- MATERIAL SUPPLIED:

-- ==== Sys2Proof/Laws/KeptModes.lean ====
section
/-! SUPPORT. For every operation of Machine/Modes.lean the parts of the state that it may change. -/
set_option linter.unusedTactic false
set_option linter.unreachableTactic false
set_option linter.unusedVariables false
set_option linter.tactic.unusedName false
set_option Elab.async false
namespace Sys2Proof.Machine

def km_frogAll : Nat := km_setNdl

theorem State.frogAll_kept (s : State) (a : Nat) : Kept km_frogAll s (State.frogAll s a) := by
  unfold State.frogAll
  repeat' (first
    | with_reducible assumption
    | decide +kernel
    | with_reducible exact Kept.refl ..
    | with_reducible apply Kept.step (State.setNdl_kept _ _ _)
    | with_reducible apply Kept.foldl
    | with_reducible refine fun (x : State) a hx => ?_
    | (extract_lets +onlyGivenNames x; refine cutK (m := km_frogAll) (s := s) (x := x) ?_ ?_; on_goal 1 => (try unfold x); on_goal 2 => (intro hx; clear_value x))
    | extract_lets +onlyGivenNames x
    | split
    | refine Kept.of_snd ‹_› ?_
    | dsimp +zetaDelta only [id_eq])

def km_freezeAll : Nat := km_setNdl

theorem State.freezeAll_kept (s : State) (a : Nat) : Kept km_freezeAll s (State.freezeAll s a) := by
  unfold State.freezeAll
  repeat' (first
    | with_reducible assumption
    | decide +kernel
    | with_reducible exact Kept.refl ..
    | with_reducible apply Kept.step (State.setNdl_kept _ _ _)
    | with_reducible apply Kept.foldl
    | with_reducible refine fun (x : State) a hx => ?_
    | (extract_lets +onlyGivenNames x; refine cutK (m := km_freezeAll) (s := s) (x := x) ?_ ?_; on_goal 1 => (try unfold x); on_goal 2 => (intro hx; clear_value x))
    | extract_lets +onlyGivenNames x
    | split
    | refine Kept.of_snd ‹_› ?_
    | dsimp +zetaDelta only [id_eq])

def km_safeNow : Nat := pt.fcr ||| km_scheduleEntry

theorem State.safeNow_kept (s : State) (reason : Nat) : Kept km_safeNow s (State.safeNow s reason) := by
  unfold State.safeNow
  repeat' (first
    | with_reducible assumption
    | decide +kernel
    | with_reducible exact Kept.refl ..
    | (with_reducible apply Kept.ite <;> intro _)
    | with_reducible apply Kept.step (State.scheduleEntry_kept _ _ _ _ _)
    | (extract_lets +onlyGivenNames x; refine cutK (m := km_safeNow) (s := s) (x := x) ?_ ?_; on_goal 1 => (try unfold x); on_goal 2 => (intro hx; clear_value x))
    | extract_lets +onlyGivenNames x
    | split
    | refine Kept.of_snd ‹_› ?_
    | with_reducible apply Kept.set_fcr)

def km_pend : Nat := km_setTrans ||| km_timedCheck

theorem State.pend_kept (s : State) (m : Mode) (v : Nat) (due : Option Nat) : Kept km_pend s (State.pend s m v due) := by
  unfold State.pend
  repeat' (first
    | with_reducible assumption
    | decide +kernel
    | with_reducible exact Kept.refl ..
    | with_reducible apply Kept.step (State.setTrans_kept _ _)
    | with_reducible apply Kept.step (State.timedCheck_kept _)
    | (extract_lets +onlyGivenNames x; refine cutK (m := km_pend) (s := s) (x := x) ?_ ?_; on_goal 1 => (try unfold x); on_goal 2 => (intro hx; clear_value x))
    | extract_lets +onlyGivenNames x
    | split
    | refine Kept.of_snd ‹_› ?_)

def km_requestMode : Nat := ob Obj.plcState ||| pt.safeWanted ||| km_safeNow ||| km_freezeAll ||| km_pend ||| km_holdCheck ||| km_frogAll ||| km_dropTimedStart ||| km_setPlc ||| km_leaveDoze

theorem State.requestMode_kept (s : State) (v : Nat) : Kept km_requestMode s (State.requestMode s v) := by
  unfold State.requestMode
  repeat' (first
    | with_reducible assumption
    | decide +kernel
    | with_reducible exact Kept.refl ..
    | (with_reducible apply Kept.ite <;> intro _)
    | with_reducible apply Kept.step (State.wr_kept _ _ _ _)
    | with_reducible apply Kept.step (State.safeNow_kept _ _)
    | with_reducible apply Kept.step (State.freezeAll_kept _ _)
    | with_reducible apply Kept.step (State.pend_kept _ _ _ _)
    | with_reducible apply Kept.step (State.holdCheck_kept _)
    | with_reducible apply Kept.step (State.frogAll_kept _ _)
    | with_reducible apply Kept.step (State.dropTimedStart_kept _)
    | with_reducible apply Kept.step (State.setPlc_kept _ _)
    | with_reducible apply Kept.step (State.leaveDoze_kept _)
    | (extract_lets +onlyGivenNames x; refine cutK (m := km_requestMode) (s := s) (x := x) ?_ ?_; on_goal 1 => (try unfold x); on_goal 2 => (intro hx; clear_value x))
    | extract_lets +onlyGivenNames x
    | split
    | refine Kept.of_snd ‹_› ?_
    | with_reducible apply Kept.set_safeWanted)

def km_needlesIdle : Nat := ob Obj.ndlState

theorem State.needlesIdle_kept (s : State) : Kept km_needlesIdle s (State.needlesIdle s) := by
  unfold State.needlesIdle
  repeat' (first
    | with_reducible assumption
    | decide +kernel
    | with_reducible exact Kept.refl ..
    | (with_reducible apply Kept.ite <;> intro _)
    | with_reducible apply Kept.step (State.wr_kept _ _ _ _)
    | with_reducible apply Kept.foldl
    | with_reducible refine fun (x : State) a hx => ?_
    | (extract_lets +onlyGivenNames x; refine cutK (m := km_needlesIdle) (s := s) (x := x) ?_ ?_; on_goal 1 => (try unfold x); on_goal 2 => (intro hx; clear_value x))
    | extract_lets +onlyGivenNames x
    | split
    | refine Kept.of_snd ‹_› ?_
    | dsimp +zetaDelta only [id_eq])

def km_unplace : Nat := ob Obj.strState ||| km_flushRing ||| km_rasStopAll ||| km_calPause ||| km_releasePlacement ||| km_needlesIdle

- WHAT YOU ARE ASKED TO DO: Write down all the entries again without a single difference.

- RESULT OF THIS EXERCISE:
-- ==== Sys2Proof/Laws/KeptModes.lean ====
section
/-! SUPPORT. For every operation of Machine/Modes.lean the parts of the state that it may change. -/
set_option linter.unusedTactic false
set_option linter.unreachableTactic false
set_option linter.unusedVariables false
set_option linter.tactic.unusedName false
set_option Elab.async false
namespace Sys2Proof.Machine

def km_frogAll : Nat := km_setNdl

theorem State.frogAll_kept (s : State) (a : Nat) : Kept km_frogAll s (State.frogAll s a) := by
  unfold State.frogAll
  repeat' (first
    | with_reducible assumption
    | decide +kernel
    | with_reducible exact Kept.refl ..
    | with_reducible apply Kept.step (State.setNdl_kept _ _ _)
    | with_reducible apply Kept.foldl
    | with_reducible refine fun (x : State) a hx => ?_
    | (extract_lets +onlyGivenNames x; refine cutK (m := km_frogAll) (s := s) (x := x) ?_ ?_; on_goal 1 => (try unfold x); on_goal 2 => (intro hx; clear_value x))
    | extract_lets +onlyGivenNames x
    | split
    | refine Kept.of_snd ‹_› ?_
    | dsimp +zetaDelta only [id_eq])

def km_freezeAll : Nat := km_setNdl

theorem State.freezeAll_kept (s : State) (a : Nat) : Kept km_freezeAll s (State.freezeAll s a) := by
  unfold State.freezeAll
  repeat' (first
    | with_reducible assumption
    | decide +kernel
    | with_reducible exact Kept.refl ..
    | with_reducible apply Kept.step (State.setNdl_kept _ _ _)
    | with_reducible apply Kept.foldl
    | with_reducible refine fun (x : State) a hx => ?_
    | (extract_lets +onlyGivenNames x; refine cutK (m := km_freezeAll) (s := s) (x := x) ?_ ?_; on_goal 1 => (try unfold x); on_goal 2 => (intro hx; clear_value x))
    | extract_lets +onlyGivenNames x
    | split
    | refine Kept.of_snd ‹_› ?_
    | dsimp +zetaDelta only [id_eq])

def km_safeNow : Nat := pt.fcr ||| km_scheduleEntry

theorem State.safeNow_kept (s : State) (reason : Nat) : Kept km_safeNow s (State.safeNow s reason) := by
  unfold State.safeNow
  repeat' (first
    | with_reducible assumption
    | decide +kernel
    | with_reducible exact Kept.refl ..
    | (with_reducible apply Kept.ite <;> intro _)
    | with_reducible apply Kept.step (State.scheduleEntry_kept _ _ _ _ _)
    | (extract_lets +onlyGivenNames x; refine cutK (m := km_safeNow) (s := s) (x := x) ?_ ?_; on_goal 1 => (try unfold x); on_goal 2 => (intro hx; clear_value x))
    | extract_lets +onlyGivenNames x
    | split
    | refine Kept.of_snd ‹_› ?_
    | with_reducible apply Kept.set_fcr)

def km_pend : Nat := km_setTrans ||| km_timedCheck

theorem State.pend_kept (s : State) (m : Mode) (v : Nat) (due : Option Nat) : Kept km_pend s (State.pend s m v due) := by
  unfold State.pend
  repeat' (first
    | with_reducible assumption
    | decide +kernel
    | with_reducible exact Kept.refl ..
    | with_reducible apply Kept.step (State.setTrans_kept _ _)
    | with_reducible apply Kept.step (State.timedCheck_kept _)
    | (extract_lets +onlyGivenNames x; refine cutK (m := km_pend) (s := s) (x := x) ?_ ?_; on_goal 1 => (try unfold x); on_goal 2 => (intro hx; clear_value x))
    | extract_lets +onlyGivenNames x
    | split
    | refine Kept.of_snd ‹_› ?_)

def km_requestMode : Nat := ob Obj.plcState ||| pt.safeWanted ||| km_safeNow ||| km_freezeAll ||| km_pend ||| km_holdCheck ||| km_frogAll ||| km_dropTimedStart ||| km_setPlc ||| km_leaveDoze

theorem State.requestMode_kept (s : State) (v : Nat) : Kept km_requestMode s (State.requestMode s v) := by
  unfold State.requestMode
  repeat' (first
    | with_reducible assumption
    | decide +kernel
    | with_reducible exact Kept.refl ..
    | (with_reducible apply Kept.ite <;> intro _)
    | with_reducible apply Kept.step (State.wr_kept _ _ _ _)
    | with_reducible apply Kept.step (State.safeNow_kept _ _)
    | with_reducible apply Kept.step (State.freezeAll_kept _ _)
    | with_reducible apply Kept.step (State.pend_kept _ _ _ _)
    | with_reducible apply Kept.step (State.holdCheck_kept _)
    | with_reducible apply Kept.step (State.frogAll_kept _ _)
    | with_reducible apply Kept.step (State.dropTimedStart_kept _)
    | with_reducible apply Kept.step (State.setPlc_kept _ _)
    | with_reducible apply Kept.step (State.leaveDoze_kept _)
    | (extract_lets +onlyGivenNames x; refine cutK (m := km_requestMode) (s := s) (x := x) ?_ ?_; on_goal 1 => (try unfold x); on_goal 2 => (intro hx; clear_value x))
    | extract_lets +onlyGivenNames x
    | split
    | refine Kept.of_snd ‹_› ?_
    | with_reducible apply Kept.set_safeWanted)

def km_needlesIdle : Nat := ob Obj.ndlState

theorem State.needlesIdle_kept (s : State) : Kept km_needlesIdle s (State.needlesIdle s) := by
  unfold State.needlesIdle
  repeat' (first
    | with_reducible assumption
    | decide +kernel
    | with_reducible exact Kept.refl ..
    | (with_reducible apply Kept.ite <;> intro _)
    | with_reducible apply Kept.step (State.wr_kept _ _ _ _)
    | with_reducible apply Kept.foldl
    | with_reducible refine fun (x : State) a hx => ?_
    | (extract_lets +onlyGivenNames x; refine cutK (m := km_needlesIdle) (s := s) (x := x) ?_ ?_; on_goal 1 => (try unfold x); on_goal 2 => (intro hx; clear_value x))
    | extract_lets +onlyGivenNames x
    | split
    | refine Kept.of_snd ‹_› ?_
    | dsimp +zetaDelta only [id_eq])

def km_unplace : Nat := ob Obj.strState ||| km_flushRing ||| km_rasStopAll ||| km_calPause ||| km_releasePlacement ||| km_needlesIdle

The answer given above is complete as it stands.